I'm pretty sure what you just described there is exactly what paparazzi do. I don't believe any have been arrested for doing that. (Mind you, if they do get arrested, it is usually for something else.)

1 comments

That's very much a special case, and one that effects a microscopic portion of the population. Were that level of harassment to become part of daily life as lived by millions, the presently tentative efforts to rein them legally in would become very serious, very quickly.
But that isn't a special case because of law. It is only special because only a microscopic portion of the population is that popular with the rest of the population. People don't do this to me because no one is buying those pictures and putting them in magazines... not because some laws give me extra privacy.

You asked what would happen. The answer is the same for me as it is for Jay-Z or Tom Hanks: Nothing.

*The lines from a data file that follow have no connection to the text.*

/-- The flags that FCMP raises in a lane: IV for a signalling NaN. -/
def Seat.fcmpFlags (w : Seat) (f : Bool) (v : WCmp) (l : Nat) : Word :=
  flagIf ((w.num f v.a l).isSig || (w.num f v.b l).isSig) flagIV

/-- The frame after FCMP has raised its flags. -/
def Seat.fcmpFrame (w : Seat) (f : Bool) (v : WCmp) : Frame :=
  { w.fr with fpstat := w.fr.fpstat ||| (lanesOf w.fr.active).foldl (fun fl l => fl ||| w.fcmpFlags f v l) 0 }

/-- FCMP raises its flags, frees its sources and writes its predicate. -/
theorem fcmpBody_eq {s : State} {i : Instr} {w : Seat} (h : SeatFacts s i w) (f : Bool) (c : FCond) (v : WCmp) :
    ∃ p : PVal, (∀ l, p.at_ w.fr l = fcmp c (w.num f v.a l) (w.num f v.b l)) ∧
      fcmpBody f c v w.fr = (((w.fcmpFrame f v).free v.la (floatWidth f) v.a.toNat).free v.lb (floatWidth f) v.b.toNat).setPred
        v.p.toNat p := by
  cases hu : (w.fr.src (floatWidth f) v.a.toNat).isU && (w.fr.src (floatWidth f) v.b.toNat).isU with
  | true =>
    obtain ⟨ha, hb⟩ := Bool.and_eq_true_iff.mp hu
    have hnum (l : Nat) : w.num f v.a l = w.num f v.a 0 ∧ w.num f v.b l = w.num f v.b 0 := by
      simp only [Seat.num, Seat.src, isU_const ha w.fr l, isU_const hb w.fr l, and_self]
    have hflags : (lanesOf w.fr.active).foldl (fun fl l => fl ||| w.fcmpFlags f v l) 0 = w.fcmpFlags f v 0 := by
      simp only [Seat.fcmpFlags, (hnum _).1, (hnum _).2]
      rw [foldl_or_const _ _ _ (lanesOf_ne h.lanes)]
      exact BitVec.zero_or
    refine ⟨.u (fcmp c (w.num f v.a 0) (w.num f v.b 0)), fun l => by rw [(hnum l).1, (hnum l).2]; rfl, ?_⟩
    rw [Seat.fcmpFrame, hflags]
    exact if_pos hu
  | false =>
    refine ⟨.l fun l => fcmp c (w.num f v.a l) (w.num f v.b l), fun l => rfl, ?_⟩
    exact if_neg (by simp [hu])

theorem fcmp_gives {s : State} {w : Seat} {f : Bool} {c : FCond} {v : WCmp} (hi : s.issuing (.fcmp f c v) = some w) :
    ∃ t, exec (.fcmp f c v) s = .next (w.passed (.fcmp f c v) w.s t) ∧
      t = { w.onlyRegs t with
        fpstat := w.t.fpstat ||| (lanesOf w.fr.active).foldl (fun fl l => fl ||| w.fcmpFlags f v l) 0 } ∧
      WritesPred w v.p (fun l => fcmp c (w.num f v.a l) (w.num f v.b l))
        (w.lastRead v.la v.a (regsOf (floatWidth f)) ++ w.lastRead v.lb v.b (regsOf (floatWidth f))) t := by
  have h := seat_facts hi
  obtain ⟨hfp, hgens, -⟩ := seat_based h
  obtain ⟨p, hp, hbody⟩ := fcmpBody_eq h f c v
  have hsrcs : (w.form (.fcmp f c v)).srcs = [⟨v.a, regsOf (floatWidth f)⟩, ⟨v.b, regsOf (floatWidth f)⟩] := by
    rw [regsOf_floatWidth]; rfl
  have hfree := ((Freed.refl (w.fcmpFrame f v)).free v.la (floatWidth f) v.a.toNat v.a.isLt
    (src_even h (by simp [hsrcs]))).free v.lb (floatWidth f) v.b.toNat v.b.isLt (src_even h (by simp [hsrcs]))
  have hreads (bit : Bool) (r : BitVec 6) : (w.fcmpFrame f v).lastRead bit (floatWidth f) r.toNat =
    w.lastRead bit r (regsOf (floatWidth f)) := lastRead_eq w bit r _
  rw [hreads, hreads, List.nil_append] at hfree
  generalize ((w.fcmpFrame f v).free v.la (floatWidth f) v.a.toNat).free v.lb (floatWidth f) v.b.toNat = fr1 at hbody hfree
  obtain ⟨fr2, hok, hw⟩ := setPred_writes (n := v.p.toNat) p (fr := fr1) (by rw [hfree.rest]; exact seat_span h) v.p.isLt
  obtain ⟨hwrites, hrest⟩ := writesPred_of h (fr0 := w.fcmpFrame f v) ⟨rfl⟩ hfree hw
  refine ⟨w.t.withFrame fr2, ?_, ?_, hwrites.congr fun l _ _ => ?_⟩
  · show execFcmp f c v s = _
    rw [execFcmp, runAlu_issuing hi, hbody, hok, withFrame_pass h]
  · have hgens0 : (w.fcmpFrame f v).gens = w.t.gens := hgens
    rw [hrest, hgens0, Seat.fcmpFrame, hfp]
    rfl
  · have hco : fr1.coord = w.fr.coord := by rw [hfree.rest]; rfl
    rw [← hp l]
    cases p <;> simp [PVal.at_, hco]

/-- Settles O6: the interval of an affine comparison is found by counting, the rest is the comparison of the operands. -/
theorem comparisons : Obligations.Comparisons := by
  unfold Obligations.Comparisons
  refine ⟨fun s w c v hi hbox hx hy hz => icmp_gives hi hbox ⟨hx, hy, hz⟩, fun s w c v hi ha hb => icmpG_gives hi ha hb,
    fun s w f c v hi => ?_⟩
  obtain ⟨t, hout, ht, hw⟩ := fcmp_gives hi
  refine ⟨t, hout, ht, ?_⟩
  cases c <;> exact hw

end Sys2Proof.Machine
end

section
/-! Formats, modes, the format table and bandwidth weights (R50 to R52, R108, R215, R335 to R337, R349). -/

namespace Sys2Proof.Machine

theorem extractLsb'_toNat_eq {n : Nat} (x : BitVec n) (lo len : Nat) : (x.extractLsb' lo len).toNat = bitsOf x.toNat lo len :=
  BitVec.extractLsb'_toNat ..

/-! A slot of FMT. -/

theorem getLsbD_63 (j : Nat) : (0x3F : Word).getLsbD j = decide (j < 6) := by
  by_cases hj : j < 32
  · have : ∀ j < 32, (0x3F : Word).getLsbD j = decide (j < 6) := by decide
    exact this j hj
  · rw [BitVec.getLsbD_of_ge _ _ (by omega)]
    simp
    omega

/-- FMT with one slot replaced (R336). -/
def slotSet (f : Word) (code : BitVec 6) (n : BitVec 2) : Word :=
  (f &&& ~~~((0x3F : Word) <<< (8 * n.toNat))) ||| (code.setWidth 32 <<< (8 * n.toNat))

theorem slotSet_getLsbD (f : Word) (code : BitVec 6) (n : BitVec 2) {k : Nat} (hk : k < 32) :
    (slotSet f code n).getLsbD k =
      if 8 * n.toNat ≤ k ∧ k < 8 * n.toNat + 6 then code.getLsbD (k - 8 * n.toNat) else f.getLsbD k := by
  simp only [slotSet, BitVec.getLsbD_or, BitVec.getLsbD_and, BitVec.getLsbD_not, BitVec.getLsbD_shiftLeft, getLsbD_63,
    BitVec.getLsbD_setWidth, hk, decide_true, Bool.true_and]
  by_cases hlo : 8 * n.toNat ≤ k
  · by_cases hhi : k < 8 * n.toNat + 6
    · simp [hlo, hhi, show k - 8 * n.toNat < 6 by omega, show ¬ k < 8 * n.toNat by omega,
        show k - 8 * n.toNat < 32 by omega]
    · simp [hlo, hhi, show ¬ k - 8 * n.toNat < 6 by omega, show ¬ k < 8 * n.toNat by omega,
        BitVec.getLsbD_of_ge code _ (show 6 ≤ k - 8 * n.toNat by omega)]
  · simp [hlo, show k < 8 * n.toNat by omega]

theorem slotSet_slot (f : Word) (code : BitVec 6) (n : BitVec 2) : (slotSet f code n).extractLsb' (8 * n.toNat) 6 = code := by
  have hn := n.isLt
  refine BitVec.eq_of_getLsbD_eq fun j hj => ?_
  rw [BitVec.getLsbD_extractLsb', slotSet_getLsbD _ _ _ (by omega), if_pos (by omega)]
  simp [hj]

theorem slotSet_other (f : Word) (code : BitVec 6) (n : BitVec 2) {k : Nat} (hk : k < 32) (h : k / 8 ≠ n.toNat ∨ 6 ≤ k % 8) :
    (slotSet f code n).getLsbD k = f.getLsbD k := by
  rw [slotSet_getLsbD _ _ _ hk, if_neg (by omega)]

theorem getLsbD_7 (j : Nat) : (7 : Word).getLsbD j = decide (j < 3) := by
  by_cases hj : j < 32
  · have : ∀ j < 32, (7 : Word).getLsbD j = decide (j < 3) := by decide
    exact this j hj
  · rw [BitVec.getLsbD_of_ge _ _ (by omega)]
    simp
    omega

theorem modesetRm_bits (f : Word) (rm : BitVec 3) : (f &&& ~~~(7 : Word)) ||| rm.setWidth 32 = f.extractLsb' 3 29 ++ rm := by
  refine BitVec.eq_of_getLsbD_eq fun k hk => ?_
  rw [BitVec.getLsbD_append]
  simp only [BitVec.getLsbD_or, BitVec.getLsbD_and, BitVec.getLsbD_not, getLsbD_7, BitVec.getLsbD_setWidth, hk,
    decide_true, Bool.true_and, BitVec.getLsbD_extractLsb']
  by_cases h3 : k < 3
  · simp [h3]
  · simp [h3, show k - 3 < 29 by omega, show 3 + (k - 3) = k by omega, BitVec.getLsbD_of_ge rm k (by omega)]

That was actually my point, the law hasn't responded to paparazzi in a major way because they effect so few people. Or rather, it hadn't responded until relatively recently. California has found that the swarms are so big, and behave with such reckless disregard for public safety (high-speed chases on freeways are as especially sore point) that they've started to drop the hammer on these fuckers, passing legislation to curb the worst abuses.

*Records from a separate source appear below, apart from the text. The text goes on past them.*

-- ==== Sys2Proof/Machine/System.lean ====
section
/-! DEFINITION. The core together with its host and environment: runs as lists of moves (rules R40, R112, R232). -/

namespace Sys2Proof.Machine

/-- One move of the whole system: a step of the core, an event from outside, or the attaching of a collaborator
(rule R232 step 4, log entry 20). The order of the moves is the only freedom a run has (rule R112); every order is
allowed (log entry 9). -/
inductive Move where
  | core
  | host (e : HostEvent)
  | attach (c : Collaborator)
deriving DecidableEq, Repr

/-- The state after one move. Where the core has no step, nothing changes. -/
def applyMove (m : Move) (s : State) : State :=
  match m with
  | .host e => (hostMove e s).2
  | .attach c => Machine.attach c s
  | .core =>
    match step s with
    | .next t => t
    | .fault _ => s
    | .refused _ => s

/-- The state after a list of moves. -/
def runMoves (ms : List Move) (s : State) : State := ms.foldl (fun t m => applyMove m t) s

/-- `k` steps of the core in a row. -/
def coreSteps (k : Nat) (s : State) : State := runMoves (List.replicate k .core) s

/-- The boot sequence of rule R232, steps 1 to 5: reset, load, patches, attach the input source (queue contents and
open or closed) and the output sink, start. How they are attached is the model's choice (`attach`, log entry 20).
Steps 6 and 7 are further moves: supply or close, and at the end the status read and `peek` (`runResult`). -/
def bootMoves (image : List Int) (patches : List (Int × Int)) (input : List Int) (closed : Bool) : List Move :=
  [.host .reset, .host (.load image)]
    ++ patches.map (fun p => .host (.patch p.1 p.2))
    ++ [.attach (.source input closed), .attach .sink, .host .start]

/-! Runs without an end in sight, and weak fairness -/

/-- The state after the first `n` moves of an infinite run, `moves n` being its move number `n`. -/
def runUpTo (moves : Nat → Move) : Nat → State → State
  | 0, s => s
  | n + 1, s => applyMove (moves n) (runUpTo moves n s)

/-- The core is RUNNING and not holding (rule R237). -/
def ready (s : State) : Bool := decide (s.runState = .running) && !inputWait s

/-- Weak fairness (rule R237): "a core that is RUNNING and not holding eventually takes its next step". No infinite run
leaves the core ready for ever from some point on without taking a step of it. An assumption about infinite runs, the
spec's own: no step checks it, and a statement that a run ends takes it as a premise (log entry 16). -/
def WeaklyFair (moves : Nat → Move) (s : State) : Prop :=
  ∀ n, (∀ m, n ≤ m → ready (runUpTo moves m s) = true) → ∃ m, n ≤ m ∧ moves m = .core

/-- A move that leaves the input and a started machine to the core: no supply, no close, no reset. An attaching is one,
because it does nothing once the machine is started (`attach`, log entry 20). -/
def leavesRunAlone : Move → Bool
  | .host (.supply _) | .host .close | .host .reset => false
  | .host (.load _) | .host (.patch _ _) | .host (.peek _) | .host .start | .host .status => true
  | .core | .attach _ => true

/-- A run has ended (rules R183, R184): run_state is HALTED, by HALT or by a fault; nothing else ends a run. -/
def ended (s : State) : Bool := decide (s.runState = .halted)

/-- The result of a run (rule R184): final memory, outputs and the fault status. It does not say what the input source
holds, nor how many steps were taken. -/
structure RunResult where
  finalMemory : List Int
  outputs : List Int
  faultCause : BitVec 3
  faultPc : Int
  faultValue : Int
  faultDetail : BitVec 3
deriving DecidableEq, Repr

/-- The result as the host reads it once the run has ended; none before. -/
def runResult (s : State) : Option RunResult :=
  if ended s then
    some
      { finalMemory := (List.range s.memLen).map s.mem.read
        outputs := s.outSeq
        faultCause := s.faultCause
        faultPc := s.faultPc
        faultValue := s.faultValue
        faultDetail := s.faultDetail }
  else none

end Sys2Proof.Machine
end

Putting this special case aside, if you were to stalk someone in ways that many 'regular' people are actually exposed to, you'd find yourself face to face with a more fully developed - and far more serious - body of legislation.

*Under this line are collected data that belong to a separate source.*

/-- While the core is ready, a fair run that leaves it alone waits, and then takes its step. -/
theorem runUpTo_takes_step {moves : Nat → Move} {s u : State} {n : Nat} (hfair : WeaklyFair moves s)
    (halone : ∀ n, leavesRunAlone (moves n) = true) (hn : runUpTo moves n s = u) (hready : ready u = true) :
    ∃ m, runUpTo moves m s = applyMove .core u := by
  have hr : u.runState = .running := by
    simp only [ready, Bool.and_eq_true, decide_eq_true_eq] at hready
    exact hready.1
  have hwaits : ∀ d, (∀ m, n ≤ m → m < n + d → moves m ≠ .core) → runUpTo moves (n + d) s = u := fun d hd =>
    runUpTo_stays hn d fun m h1 h2 => applyMove_of_leavesRunAlone hr (halone m) (hd m h1 h2)
  have hcore : ∃ d, moves (n + d) = .core := by
    by_contra hnone
    have hnever : ∀ m, n ≤ m → moves m ≠ .core := fun m hm hmove =>
      hnone ⟨m - n, by rwa [Nat.add_sub_cancel' hm]⟩
    obtain ⟨m, hm, hmove⟩ := hfair n fun m hm => by
      rw [← Nat.add_sub_cancel' hm, hwaits _ fun m' hm' _ => hnever m' hm']
      exact hready
    exact hnever m hm hmove
  have hfirst : ∀ m, n ≤ m → m < n + Nat.find hcore → moves m ≠ .core := fun m h1 h2 hmove =>
    Nat.find_min hcore (m := m - n) (by omega) (by rwa [Nat.add_sub_cancel' h1])
  exact ⟨n + Nat.find hcore + 1, by rw [runUpTo_succ, hwaits _ hfirst, Nat.find_spec hcore]⟩

/-- A fair run that leaves the core alone passes through every state that the core's steps reach. -/
theorem runUpTo_reaches_coreSteps {moves : Nat → Move} {s : State} (hfair : WeaklyFair moves s)
    (halone : ∀ n, leavesRunAlone (moves n) = true) (k n : Nat) :
    ∃ m, runUpTo moves m s = coreSteps k (runUpTo moves n s) := by
  induction k generalizing n with
  | zero => exact ⟨n, rfl⟩
  | succ k ih =>
    rw [coreSteps_succ]
    cases hready : ready (runUpTo moves n s) with
    | false =>
      rw [applyMove_core_of_not_ready hready]
      exact ih n
    | true =>
      obtain ⟨m, hm⟩ := runUpTo_takes_step hfair halone rfl hready
      rw [← hm]
      exact ih m

/-- Moves that each change nothing change nothing together. -/
theorem runUpTo_of_fixed {moves : Nat → Move} {s : State} (h : ∀ n, applyMove (moves n) s = s) (n : Nat) :
    runUpTo moves n s = s := by
  simpa only [Nat.zero_add] using runUpTo_stays (n := 0) (u := s) rfl n fun m _ _ => h m

/-- Settles O54; the run that goes nowhere is one of status reads. -/
theorem fairRunsReachTheEnd : Obligations.FairRunsReachTheEnd :=
  ⟨fun _ _ k hfair halone _ => runUpTo_reaches_coreSteps hfair halone k 0,
    fun _ => ⟨fun _ => .host .status, fun _ => rfl, runUpTo_of_fixed fun _ => rfl⟩⟩

end Sys2Proof.Machine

http://suite101.com/a/stalking-law-a29952

The larger point is that a few people suffering the paps are not a threat to the republic. But if everyone had cause to live their lives in the fearful, guarded, anxious way that a lot of stars actually live (minus the giant paychecks, of course) then it's likely that society really would break down, and we'd see that "the reasonable expectation of privacy" isn't determined by what's technically possible at any given time, but what's psychologically necessary for people to function in and as a democracy.